“The issue of adolescent sexual and reproductive health and rights is not just one about information; it is fundamentally interlaced with intersectional issues of social justice, finance and poverty alleviation,” Nomtika Mjwana, youth leader and ZAZI Women Empowerment Ambassador from South Africa, said during her address at the International Conference on Family Planning (ICFP).
“When we talk about family planning, we are challenging the cultural beliefs about young women and the methods used… about education and the right to access information.”
Mjwana’s words hit home hard during the furore over virginity testing in South Africa – the controversial award of scholarships to 16 young girls on condition that they submitted to regular check-ups and produced “certificates” stating that they were still virgins. In a time where Dudu Mazibuko, mayor of the Uthukela district and vocal defender of the scholarship, could tell the media it was a viable way to encourage abstinence and reduce the prevalence of HIV/Aids, the call for education, empowerment and access to information is all the more resonant. Apart from noting the grossly invasive nature of virginity testing, Human Rights Watch has also pointed out that the examination for virginity was scientifically baseless.
“It is essential to look at strategies that can inform and educate young girls and empower them not to see themselves as objects waiting for men, but as women with pride and the agency to decide what they need to do with their own bodies,” Mjwana added.
Family planning isn’t everyone’s idea of dinnertime conversation, but to those in the know, it represents a key factor in eradicating poverty and increasing access to education. According to keynote speakers, expanding family planning for youth and adolescents has long-term benefits for society as a whole. Young people who utilise family planning services and information are more likely to complete their education, pursue the career of their choice, raise healthy children and live healthier and more prosperous lives. Additionally, when countries reduce unplanned births, they save money on other development priorities such as immunisation, sanitation and education.
Archbishop Emeritus Desmond Tutu and Ela Bhatt previously wrote in Daily Maverick that when girls stay in primary school longer, they earn wages that are up to 10 – 20% higher as adults. As they get older, the differences in earnings are even greater. For every extra year in secondary school, they can earn up to 25% more in adulthood. “What is more,” wrote Bhatt and Tutu, “women reinvest more into their family than men do – so everyone benefits from the higher earnings.”
Family planning, according to conference notes, will play a critical role in realising the Sustainable Development Goals (SDGs) – the new development agenda for the next 15 years, adopted in September at the United Nations General Assembly – and reducing the global unmet need for family planning services could save an estimated one in four women from deaths related to pregnancy or childbirth. A further 1.1 million infant deaths could be prevented each year as well. The World Health Organisation (WHO) notes that complications during pregnancy and childbirth are the second-greatest cause of death for 15-19 year-old girls globally, and every year, some three million girls aged 15 to 19 undergo unsafe abortions.

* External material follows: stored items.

-- ==== Sys2Proof/Machine/House.lean ====
section
/-!
DEFINITION. House timing: the five scales (R36 to R40), snapshots, steps, sets and slews of time bases (R44), output
timing generators and realignment (R59 to R64), pulse outputs (R65) and event timers (R66, R67).
-/

namespace Sys2Proof.Machine

/-! ### Scales -/

/-- Changes the time state. -/
def timeUpd (f : TimeState → TimeState) : Prog := ext fun x => { x with time := f x.time }

/-- What a time base holds. -/
def Dev.tbm (d : Dev) (n : Nat) : TbClock := KV.get {} d.x.time.tb n

/-- Changes what a time base holds. -/
def tbUpd (n : Nat) (f : TbClock → TbClock) : Prog := timeUpd fun t => { t with tb := KV.upd {} t.tb n f }

/-- A time base runs on its own count only in PTP_SLAVE; in HOUSE and PTP_MASTER it equals HT (R40). -/
def Dev.tbOwn (d : Dev) (n : Nat) : Bool := d.fld (F.TB_CTRL_mode n) == 1

/-- A scale's time in units of 1/3024 ns: 0 is HT, 1 to 4 are TB0 to TB3. -/
def Dev.scale (d : Dev) (s : Nat) : Nat :=
  if s = 0 then d.x.time.ht else if d.tbOwn (s - 1) then (d.tbm (s - 1)).t else d.x.time.ht

/-- The units of a time given as seconds and nanoseconds. -/
def timeOf (sec ns : Nat) : Nat := sec % 2 ^ 48 * secU + ns * nsU

/-- The scales that read HT: HT itself and every time base that does not run on its own count. -/
def Dev.htScales (d : Dev) : List Nat := 0 :: ((List.range 4).filter fun n => !d.tbOwn n).map (· + 1)

/-- What an OTG holds. -/
def Dev.otgm (d : Dev) (n : Nat) : OtgMem := KV.get {} d.x.time.otg n

/-- Changes what an OTG holds. -/
def otgUpd (n : Nat) (f : OtgMem → OtgMem) : Prog := timeUpd fun t => { t with otg := KV.upd {} t.otg n f }

/-- What an event timer holds. -/
def Dev.evtm (d : Dev) (n : Nat) : EvtMem := KV.get {} d.x.time.evt n

/-- A number reduced modulo a period into −P/2 < s ≤ P/2 (R64). -/
def centred (p : Nat) (x : Int) : Int :=
  let r := x % (p : Int)
  if 2 * r ≤ p then r else r - p

/-- The phase of an OTG's current frame against the rule of R61, in units of 1/3024 ns. -/
def OtgMem.phase (o : OtgMem) : Int := centred (fmtPeriod o.format) (o.start - o.offset * nsU)

/-- OTG_STATUS.misaligned: the phase differs from the rule by more than 1 ns (R64). -/
def otgMisaligned (n : Nat) : Prog :=
  .read fun d =>
    let o := d.otgm n
    setB (F.OTG_STATUS_misaligned n) (o.started && decide ((nsU : Int) < o.phase.natAbs))

/-- The outputs of a scale that has stepped by `by_` keep their phase: an OTG's frame start and a pulse output's skew
move with the scale's reading (R44, R65), and misaligned is brought up to date. -/
def scaleShift (scales : List Nat) (by_ : Int) : Prog :=
  .read fun d =>
    let hit := (List.range 32).filter fun n => (d.otgm n).started && scales.contains (d.otgm n).src
    seq [
      each hit fun n => otgUpd n fun o => { o with start := o.start + by_ },
      each hit otgMisaligned,
      doIf (scales.contains (d.fld F.PPS_OUT_CTRL_scale))
        (timeUpd fun t => { t with pulseSkew := KV.upd 0 t.pulseSkew 0 (· + by_) }),
      each ((List.range 4).filter fun n => scales.contains (d.fld (F.WCLK_OUT_CTRL_scale n))) fun n =>
        timeUpd fun t => { t with pulseSkew := KV.upd 0 t.pulseSkew (16 + n) (· + by_) }]

/-! ### Event timers (R66, R67) -/

/-- Sets or clears a GPIO pin. -/
def gpioSet (pin : Nat) (level : Bool) : Prog :=
  seq [ext fun x => { x with gpio := putBits x.gpio pin 1 (boolBit level) }, emit (.gpio pin level)]

/-- What a timer does when it fires; `stepped` says that a step of its scale crossed its time (R67). A firmware timer
fires the chain or starts the update it was armed for. -/
def evtFire (n : Nat) (stepped : Bool) : Prog :=
  .read fun d =>
    let e := d.evtm n
    seq [
      setF (F.EVT_CTRL_arm n) 0,
      setF (F.EVT_STATUS_state n) (if e.late then 3 else 2),
      setB (F.EVT_STATUS_stepped n) stepped,
      match e.action with
      | 1 => raise F.TIME_IRQ_STATUS_evt_fired
      | 2 => doIf (decide (e.target < 32)) (gpioSet e.target true)
      | 3 => doIf (decide (e.target < 32)) (gpioSet e.target false)
      | 4 => doIf (decide (e.target < 32)) (emit (.gpioPulse e.target))
      | 5 => doIf (decide (n < 48)) (ext fun x => { x with chainDue := x.chainDue ++ [(e.target, e.due, e.scale)] })
      | _ => .nop,
      match KV.get none d.x.time.evtFw n with
      | some .activate => ext fun x => { x with activateDue := true }
      | some (.chain c) => ext fun x => { x with chainDue := x.chainDue ++ [(c, e.due, e.scale)] }
      | none => .nop,
      timeUpd fun t => { t with evtFw := KV.set none t.evtFw n none }]
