/-- DPLL_CW_LIMIT (R69). -/
def execDpllCwLimit (s : State) : Host.Outcome State Fault Refusal :=
  perform .core (doWhen (fun d => d.fld F.DPLL_STATE_state == 2) (fnFault .dpll 0x01)) s

/-- SYNTH_LOCK_LOSS (R69): rung 1 is the automatic relock; if it fails, FAULT 0x02. -/
def execSynthLockLoss (relocked : Bool) (s : State) : Host.Outcome State Fault Refusal :=
  perform .core (seq [fnRung .dpll 1, dpllUpd fun m => { m with synthLock := relocked },
    doIf (!relocked) (fnFault .dpll 0x02)]) s

end Sys2Proof.Machine
end

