-- ==== Sys2Proof/Machine/Takes.lean ====
section
/-!
DEFINITION. The crosspoint: takes (R99 to R113), overlays (R124), lock and protect (R114, R115), chains (R116 to R120),
and the references to surfaces (R131).
-/

namespace Sys2Proof.Machine

/-! ### Rasters (R107) -/

/-- Switch line, field-2 switch line, and the first active lines of field 1 (or the frame) and field 2 (R107). -/
def switchTable (f : Nat) : Nat × Option Nat × Nat × Nat :=
  match fmtRaster f with
  | 0 => (10, some 273, 21, 283)
  | 1 => (6, some 319, 23, 336)
  | 2 => (7, none, 26, 0)
  | 3 => (7, some 569, 21, 584)
  | 4 => (7, none, 21, 584)
  | 5 => (7, none, 42, 0)
  | _ => (7, none, 84, 0)

/-- The output line on which a stored line is emitted (R107). -/
def emitLine (f line : Nat) : Nat :=
  let (_, _, a1, a2) := switchTable f
  if fmtFielded f ∧ fmtLines f / 2 ≤ line then a2 + (line - fmtLines f / 2) else a1 + line

/-- The stored line that an output line emits, none where the line is blanking (R107). -/
def activeLine (f out : Nat) : Option Nat :=
  let (_, _, a1, a2) := switchTable f
  if fmtFielded f then
    let h := fmtLines f / 2
    if a1 ≤ out ∧ out < a1 + h then some (out - a1)
    else if a2 ≤ out ∧ out < a2 + h then some (h + (out - a2)) else none
  else if a1 ≤ out ∧ out < a1 + fmtLines f then some (out - a1) else none

/-! ### A destination's timing (R61, R107, R132, R136) -/

/-- What a destination holds. -/
def Dev.dstm (d : Dev) (n : Nat) : DstMem := KV.get {} d.x.dst n

/-- Changes what a destination holds. -/
def dstUpd (n : Nat) (f : DstMem → DstMem) : Prog := ext fun x => { x with dst := KV.upd {} x.dst n f }

/-- The frame generator a destination runs on, with its frame count: its own copy while it flywheels. -/
def Dev.dstTiming (d : Dev) (n : Nat) : OtgMem × Nat :=
  match (d.dstm n).fly with
  | some f => f
  | none => (d.otgm (d.fld (F.DST_CTRL_otg n)), d.otgFrame (d.fld (F.DST_CTRL_otg n)))

/-- A copy of a frame generator goes on to its next frame by the rule of R61 (R136). -/
def flyNext (f : OtgMem × Nat) : OtgMem × Nat := ({ f.1 with start := f.1.start + f.1.length, length := fmtPeriod f.1.format }, f.2 + 1)

/-- An instant of a scale in house time. -/
def Dev.toHt (d : Dev) (scale : Nat) (t : Int) : Int := t + ((d.x.time.ht : Int) - d.scale scale)

/-- The start B_k of the destination's current frame, in house time. -/
def Dev.boundary (d : Dev) (n : Nat) : Int :=
  let o := (d.dstTiming n).1
  d.toHt o.src o.start

/-- DST_OPQ.lead_us as it acts (R132, R139). -/
def Dev.opqLead (d : Dev) (n : Nat) : Nat := clampN 100 10000 (d.fld (F.DST_OPQ_lead_us n)) * 1000 * nsU

/-- Whether the destination takes field-2 landings (R110). -/
def Dev.fieldTakes (d : Dev) (n : Nat) : Bool :=
  d.flag (F.DST_CTRL_field_take n) && (switchTable (d.dstTiming n).1.format).2.1.isSome

/-- The landing of a change committed at instant `c`: the frame, and whether at its field-2 switch line (R108, R110,
R132). A change never lands at a switch point already passed. -/
def Dev.landing (d : Dev) (n : Nat) (c : Int) (field2 : Bool) : Nat × Bool :=
  let (o, k) := d.dstTiming n
  let b := d.boundary n
  let m := d.dstm n
  if d.flag (F.DST_CTRL_opaque n) then
    (if c < b + o.length - d.opqLead n ∧ m.point ≠ some (k + 1) then k + 1 else k + 2, false)
  else
    let (sw, sw2, _, _) := switchTable o.format
    let l := fmtLine o.format
    if field2 && d.fieldTakes n then
      (if c < b + (sw2.getD 0 - 3) * l ∧ m.point2 ≠ some k then k else k + 1, true)
    else (if c < b + (sw - 3) * l ∧ m.point ≠ some k then k else k + 1, false)

/-! ### Source codes (R13) -/

/-- The classes of source codes (R13). -/
inductive CodeClass where
  | source | derived | surface | pattern | head | unassigned | black | park
  deriving DecidableEq, Repr

/-- The class of a source code. -/
def codeClass (c : Nat) : CodeClass :=
  if c < 0x400 then .source else if c < 0x600 then .derived else if c < 0x700 then .surface
  else if c < 0x710 then .pattern else if c < 0x730 then .head
  else if c = 0xFFE then .black else if c = 0xFFF then .park else .unassigned

/-- A code that has a hogshead (R104). -/
def hogCode (c : Nat) : Bool :=
  match codeClass c with | .source | .derived | .head => true | _ => false
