/-- A publishing processor completes its frame (R144, R159, R161). -/
def procComplete (p : Nat) : Prog :=
  .read fun d =>
    match (d.prcm p).job, (d.prcm p).cfg with
    | some j, some c =>
      let code := procCode p c
      match (d.store code).frames.find? fun f => f.rcd.seq == j.frame % 2 ^ 32 && f.phase == .writing with
      | none => .nop
      | some fr =>
        let (ls, motion, n) := d.procLines p c j
        let ue := n + (if c.deint then d.motionErrors p else 0)
        doIf c.publish (seq [
          frameWrite code { fr with rcd := { fr.rcd with concealed := fr.rcd.concealed || decide (0 < n) } }
            (storedWord fr.rcd.format fr.rcd.sampling ls),
          doIf (decide (0 < ue)) (seq [addCnt (R.PRC_CNT_UE p) ue, raise (F.PRC_ALARM_ue_substitute p)]),
          countSrcUe j.code n,
          wr (R.PRC_SEQ p) (j.frame % 2 ^ 32), inc (R.PRC_CNT_FRAMES p), setF (F.PRC_STATUS_producing p) 1,
          doWhen (fun d' => d'.flag (F.PRC_STATUS_reduced_taps p)) (inc (R.PRC_CNT_REDUCED p)),
          prcUpd p fun m => { m with job := none, motion := motion }, procRelease p])
    | _, _ => .nop

/-! ### Meanings -/

/-- PROC_SET (R164, R165). -/
def execProcSet (h : Hdr) (b : ProcSetBody) (s : State) : Host.Outcome State Fault Refusal :=
  perform .core (rygus h (.procSet b) (procSetSpec b)) s

/-- PROC_LUT3D_LOAD (R158, R165). -/
def execProcLut3dLoad (h : Hdr) (b : LutLoadBody) (s : State) : Host.Outcome State Fault Refusal :=
  perform .core (rygus h (.lutLoad b) (lutLoadSpec b)) s

/-- PROC_LUT3D_FREE (R158). -/
def execProcLut3dFree (h : Hdr) (slot : Nat) (s : State) : Host.Outcome State Fault Refusal :=
  perform .core (rygus h (.lutFree slot) (lutFreeSpec slot)) s

/-- PROC_CURVE_LOAD (R165). -/
def execProcCurveLoad (h : Hdr) (b : CurveLoadBody) (s : State) : Host.Outcome State Fault Refusal :=
  perform .core (rygus h (.curveLoad b) (curveLoadSpec b)) s

/-- PROC_COEF_LOAD (R150, R165). -/
def execProcCoefLoad (h : Hdr) (b : CoefLoadBody) (s : State) : Host.Outcome State Fault Refusal :=
  perform .core (rygus h (.coefLoad b) (coefLoadSpec b)) s

/-- PROC_QUERY (R165). -/
def execProcQuery (h : Hdr) (proc : Nat) (s : State) : Host.Outcome State Fault Refusal :=
  perform .core (rygus h (.procQuery proc) (procQuerySpec proc)) s

/-- PROC_OUTPUT_BOUNDARY (R144, R145, R159). -/
def execProcOutputBoundary (n : PrcId) (s : State) : Host.Outcome State Fault Refusal :=
  perform .core (procBoundary n) s

/-- PROC_FRAME_COMPLETE (R144, R159). -/
def execProcFrameComplete (n : PrcId) (s : State) : Host.Outcome State Fault Refusal :=
  perform .core (procComplete n) s

/-- What a write of 1 to PRC_CNT_CLEAR clears (R166). -/
def prcCntClear (n : PrcId) : Prog :=
  clearRegs [R.PRC_CNT_FRAMES n, R.PRC_CNT_LATE n, R.PRC_CNT_NO_FRAME n, R.PRC_CNT_UE n,
  R.PRC_CNT_REDUCED n]

/-- PRC_CNT_CLEAR (R166). -/
def execPrcCntClear (n : PrcId) (s : State) : Host.Outcome State Fault Refusal := perform .core (prcCntClear n) s

end Sys2Proof.Machine
end

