/-- An output's block (R211, R214, R216, R219, R221, R224): `late` says that its block was not ready. -/
def audOutput (late : Bool) (o : Nat) : Prog :=
  .read fun d =>
    let n := d.audN
    let m := d.aout o
    let fin : List Int → List Bool → AudOut → Prog := fun pre clipped m' =>
      let hist := (pre.reverse ++ m.hist).take 48128
      let ramp := decide (m'.pos < m'.len)
      let now := delayed hist m'.cur.odelay n
      let was := delayed hist m'.old.odelay n
      let blk := if ramp && m'.old.odelay ≠ m'.cur.odelay then
          now.zipIdx.map fun e =>
            if m'.pos + e.2 < m'.len then
              let w : Int := rcWeight (m'.pos + e.2) m'.len
              (was.getD e.2 0 * (32768 - w) + e.1 * w + 16384) / 32768
            else e.1
        else now
      let peak := (pre.map Int.natAbs).foldl max 0
      let p := dbBelow peak
      let mt := meterStep (d.fld (F.AOUT_GAIN_meter o)) m.meter p peak
      let clips := (clipped.filter id).length
      seq [
        aoutUpd o fun _ => { m' with
          hist := hist, blk := blk, prev := m.blk, meter := mt
          pos := if m'.len ≤ m'.pos + n then 0 else m'.pos + n, len := if m'.len ≤ m'.pos + n then 0 else m'.len },
        setF (F.AOUT_METER_reading o) (mt / 2975), setB (F.AOUT_METER_clipped o) (decide (0 < clips)),
        doIf (decide (0 < clips)) (seq [addCnt R.AUD_CNT_CLIP clips, raise F.AUD_ALARM_clip]),
        audSilence o p]
    if late then
      let held := delayed m.hist 0 64
      fin (((List.range n).map fun k =>
            if k < 64 then (held.getD k 0 * (32768 - rcWeight k 64) + 16384) / 32768 else 0)) []
        { m with cur := { odelay := m.cur.odelay }, old := {}, pos := 0, len := 0, late := true }
    else
      let (new, np) := d.audResolve o
      let r := d.fld (F.AOUT_GAIN_ramp_ms o)
      let len := max 1 (if r = 0 then d.fld F.AUD_CTRL_ramp_ms else r) * n
      let off := match d.audOwner o with | some q => !d.on (dstFn q) | none => false
      let m' : AudOut :=
        if off then { m with cur := { new with inp := none }, old := {}, pos := 0, len := 0, late := false }
        else if m.pos < m.len ∨ new = m.cur then { m with late := false }
        else if new.bits ∨ m.cur.bits then { m with cur := new, old := {}, pos := 0, len := 0, late := false }
        else { m with cur := new, old := m.cur, pos := 0, len := len, late := false }
      let xn := d.audTaken m'.cur
      let xo := d.audTaken m'.old
      let ys := (List.range n).map fun k =>
        audSample m'.old m'.cur (xo.getD k 0) (xn.getD k 0)
          (if m'.pos + k < m'.len then some (rcWeight (m'.pos + k) m'.len) else none)
      seq [doIf np (raise F.AUD_ALARM_non_pcm), fin (ys.map (·.1)) (ys.map (·.2)) m']

/-! ### The landing of changes (R212, R214) -/

/-- What a change is addressed to. -/
def AudChange.target : AudChange → Nat × Nat
  | .entry o _ _ => (0, o)
  | .bind i _ => (1, i)
  | .group k n _ _ _ => (2 + k, n)
  | .tone g _ _ => (4, g)
  | .monitor k n _ => (5 + k, n)

/-- The registers a loudness group's AUDIO_MONITOR writes: its control word and its 16 channel words (R227). -/
def loudRegs (g : Nat) : List Reg := R.AUD_LG_CTRL g :: (List.range 16).map fun i => R.AUD_LG_CH g i

/-- Writes register words and their MRAM record. -/
def audWrite (key : MramKey) (l : List (Reg × Nat)) : Prog :=
  seq [each l fun e => wr e.1 e.2, mramPut key (.regs (l.map fun e => (e.1, BitVec.ofNat 32 e.2)))]
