-- ==== Sys2Proof/Machine/Mtx.lean ====
section
/-!
DEFINITION. The bus matrix (R378 to R395): ports, targets and decode, limits and credits, arbitration, ordering, decode
holds, streams and draining, the watchdog and the fault log. A stream whose owning function is in STOPPING is DRAINING
from the moment the function enters it (R390).
-/

namespace Sys2Proof.Machine

/-- Changes the matrix's typed state. -/
def mtxUpd (f : MtxState → MtxState) : Prog := ext fun x => { x with mtx := f x.mtx }

/-- The key of a stream. -/
def streamKey (port stream : Nat) : Nat := 16384 * port + stream

/-- The functions that own a stream, with their DECODE_HOLD codes (R378, R388). -/
def streamOwners (port stream : Nat) : List (Fn × Nat) :=
  if port < 18 then [(.src (Fin.ofNat 1024 stream), 3)]
  else if port < 34 then [(.dst (Fin.ofNat 1024 stream), 3)]
  else if port < 42 then (List.range 8).map fun i => (.prc (Fin.ofNat 512 (8 * stream + i)), 2)
  else if port < 46 then [(.mvh (Fin.ofNat 32 stream), 3)]
  else if port = 46 then [(.aud, 2)]
  else if port = 47 then
    (if stream < 8192 then [(.flowRx (Fin.ofNat 8192 stream), 3)] else [(.flowTx (Fin.ofNat 8192 (stream - 8192)), 3)])
  else []

/-- A stream's state (R390): 0 IDLE, 1 ACTIVE, 2 HELD, 3 DRAINING. -/
def Dev.streamState (d : Dev) (port stream : Nat) : Nat :=
  let s := KV.get 0 d.x.mtx.streams (streamKey port stream)
  if s ≠ 0 ∧ (streamOwners port stream).any fun e => d.fst e.1 == .stopping then 3 else s

/-- A transaction's stream drains. -/
def Dev.txDrains (d : Dev) (t : MtxTx) : Bool := d.streamState t.port t.req.stream == 3

/-- Held transactions that are not released yet: those of a draining stream have been (R390). -/
def Dev.heldTx (d : Dev) : List MtxTx := d.x.mtx.held.filter fun t => !d.txDrains t

/-- A stream's transactions outstanding, and its port's, by direction; a held one counts (R382, R388). -/
def Dev.streamOut (d : Dev) (port stream : Nat) (write : Bool) : Nat :=
  ((d.x.mtx.flight.map (·.tx) ++ d.heldTx).filter fun t =>
    t.port == port && t.req.stream == stream && t.req.write == write).length
def Dev.portOut (d : Dev) (port : Nat) (write : Bool) : Nat :=
  ((d.x.mtx.flight.map (·.tx) ++ d.heldTx).filter fun t => t.port == port && t.req.write == write).length

/-- The transactions in flight (R382). -/
def Dev.inFlight (d : Dev) : Nat := d.x.mtx.flight.length + d.heldTx.length

/-- The shared pool entries in use: what each port has beyond its reserve of 4. -/
def Dev.sharedUsed (d : Dev) : Nat := ((List.range 56).map fun m => d.portOut m false + d.portOut m true - 4).sum

/-! ### Decode (R379, R380, R389) -/

/-- The target of an address; none where it is unmapped. -/
def Dev.mtxTarget (d : Dev) (a : Nat) : Option Nat :=
  if a < 84 * 2 ^ 30 then some (hbmChan d.grainLog a)
  else if 0x010000000000 ≤ a ∧ a < 0x010004000000 then some (64 + (a - 0x010000000000) / 0x40000 / 32)
  else if 0x020000000000 ≤ a ∧ a < 0x020002000000 then (if offsetMapped (a - 0x020000000000) then some 72 else none)
  else none

/-- The port may issue the transaction (R381, R387): its length, alignment and tag are legal, it crosses no boundary, and a
write is complete. -/
def Dev.txLegal (d : Dev) (r : MtxReq) : Bool :=
  let n := 64 * r.beats
  let same := fun (b : Nat) => r.addr / b == (r.addr + n - 1) / b
  decide (1 ≤ r.beats) && decide (r.beats ≤ 16) && r.addr % 64 == 0 && decide (r.addr < 2 ^ 48) &&
  decide (r.stream < 16384) && same 1024 && (decide (84 * 2 ^ 30 ≤ r.addr) || same (2 ^ d.grainLog)) && same 0x40000 &&
  (if r.write then decide (64 ≤ r.tag) && decide (r.tag < 96) && r.data.length == n &&
      (r.enables.isEmpty || r.enables.length == n)
    else decide (r.tag < 64))

/-! ### The fault log (R395) -/

/-- The log's registers follow it. -/
def mtxLogSync : Prog :=
  .read fun d => seq [
    setF F.MTX_LOG_STATUS_entries d.x.mtx.log.length, setB F.MTX_LOG_STATUS_full (decide (16 ≤ d.x.mtx.log.length)),
    setB F.MTX_STATUS_log_full (decide (16 ≤ d.x.mtx.log.length)),
    each (List.range 6) fun w => wr (R.MTX_LOG_E w) ((d.x.mtx.log.headD []).getD w 0)]

/-- Logs a decode fault (kind 0) or a timeout (kind 1). -/
def mtxLogPush (kind : Nat) (t : MtxTx) : Prog :=
  .read fun d =>
    if 16 ≤ d.x.mtx.log.length then seq [inc R.MTX_CNT_LOG_DROP, raise F.MTX_ALARM_log_overflow]
    else seq [
      mtxUpd fun m => { m with log := m.log ++ [
        [2 ^ 31 + kind * 2 ^ 30 + boolBit t.req.write * 2 ^ 29 + (t.req.beats - 1) % 16 * 2 ^ 24 + t.port * 2 ^ 16 +
          t.req.tag % 128, t.req.stream % 16384, t.req.addr % 2 ^ 32, t.req.addr / 2 ^ 32 % 2 ^ 16, d.htSec % 2 ^ 32, d.htNs]] },
      mtxLogSync]

/-- Removes the oldest entry. -/
def mtxLogPop : Prog :=
  doWhen (fun d => !d.x.mtx.log.isEmpty) (seq [mtxUpd fun m => { m with log := m.log.drop 1 }, mtxLogSync])

/-! ### Issue (R381, R386, R388) -/

/-- A port issues a transaction: an unmapped address is held and logged, its stream is HELD and its owner enters FAULT; a
mapped one waits for its target. A stream that drains discards it. -/
def mtxIssue (port : Nat) (r : MtxReq) : Prog :=
  .read fun d =>
    let t : MtxTx := { port := port, req := r, issued := d.x.time.clk }
    let k := streamKey port r.stream
    let drains := d.streamState port r.stream == 3
    doIf (d.on .mtx && d.txLegal r) (
      match d.mtxTarget r.addr with
      | none => seq [
          mtxLogPush 0 t, inc R.MTX_CNT_DECODE, raise F.MTX_ALARM_decode_fault,
          doIf (!drains) (seq [
            mtxUpd fun m => { m with held := m.held ++ [t], streams := KV.set 0 m.streams k 2 },
            each (streamOwners port r.stream) fun e => fnFault e.1 e.2])]
      | some _ => doIf (!drains) (seq [
          mtxUpd fun m => { m with
            waiting := m.waiting ++ [t]
            streams := if KV.get 0 m.streams k = 0 then KV.set 0 m.streams k 1 else m.streams }]))

/-! ### Arbitration (R382 to R386) -/

/-- A target has a credit for a request (R383). -/
def Dev.hasCredit (d : Dev) (target : Nat) (write : Bool) : Bool :=
  let at_ := d.x.mtx.flight.filter (·.target == target)
  if target < 64 then
    let q : KV (List HbmEntry) := if write then d.x.hbm.writes else d.x.hbm.reads
    let n : Nat := (q.map fun e => if pcChan e.1 = target then e.2.length else 0).sum
    decide (n < 64)
  else if target < 72 then decide ((at_.filter fun f => f.tx.req.write == write).length < 32)
  else !(at_.any (·.answer.isNone)) && decide (at_.length < 16)

/-- The port's limits and the shared pool admit a request (R382). -/
def Dev.poolAdmits (d : Dev) (port : Nat) : Bool :=
  decide (d.portOut port false + d.portOut port true < 4) || decide (d.sharedUsed < 1824)
def Dev.limitAdmits (d : Dev) (port : Nat) (write : Bool) : Bool :=
  decide (d.portOut port write < if write then 32 else 64)

/-- A waiting request is the first of its stream to its target, its stream is ACTIVE, and a word that marks other data
complete waits until the stream's earlier writes have been answered (R385, R386, R388). -/
def Dev.txReady (d : Dev) (earlier : List MtxTx) (t : MtxTx) : Bool :=
  let mine := fun (u : MtxTx) => u.port == t.port && u.req.stream == t.req.stream
  d.streamState t.port t.req.stream == 1 &&
  !(earlier.any fun u => mine u && d.mtxTarget u.req.addr == d.mtxTarget t.req.addr) &&
  !(t.req.mark && ((earlier.any fun u => mine u && u.req.write) ||
    d.x.mtx.flight.any fun f => mine f.tx && f.tx.req.write))

/-- The requests of a target that wait and are ready, oldest first. -/
def Dev.readyAt (d : Dev) (target : Nat) : List MtxTx → List MtxTx → List MtxTx
  | _, [] => []
  | earlier, t :: r =>
    let rest := d.readyAt target (earlier ++ [t]) r
    if d.mtxTarget t.req.addr = some target ∧ d.txReady earlier t then t :: rest else rest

Where infants are concerned, babies born to adolescent mothers face a substantially higher risk of dying than those born to women aged 20 to 24. Some 95% of adolescent births occur in low- to middle-income countries. In the same countries, babies born to mothers under 20 face a 50% higher risk of being stillborn or dying in the first few weeks of their lives, versus those born to mothers aged 20-29. Babies born to adolescent mothers also run a higher risk of being underweight, with all the related complications. “Adolescent pregnancy remains a major contributor to maternal and child mortality, and to the cycle of ill-health and poverty,” the organisation notes.
Yet, nearly a quarter of women of reproductive age in Africa – and an estimated 225 million in developing countries worldwide – have an unmet need for contraception.
So what are the world’s experts doing about it? Executive summary: the news isn’t all bad. According to the most recent global progress report released by Family Planning 2020 (FP2020), a global partnership focused on enabling an additional 120 million women to access voluntary contraception by 2020, some 24.4 million more women and girls who want to avoid or delay a pregnancy have begun using modern contraceptives in the world’s poorest countries over the last three years. This means a total of 290.6 million women are using a modern method of contraception in FP2020’s 69 target countries.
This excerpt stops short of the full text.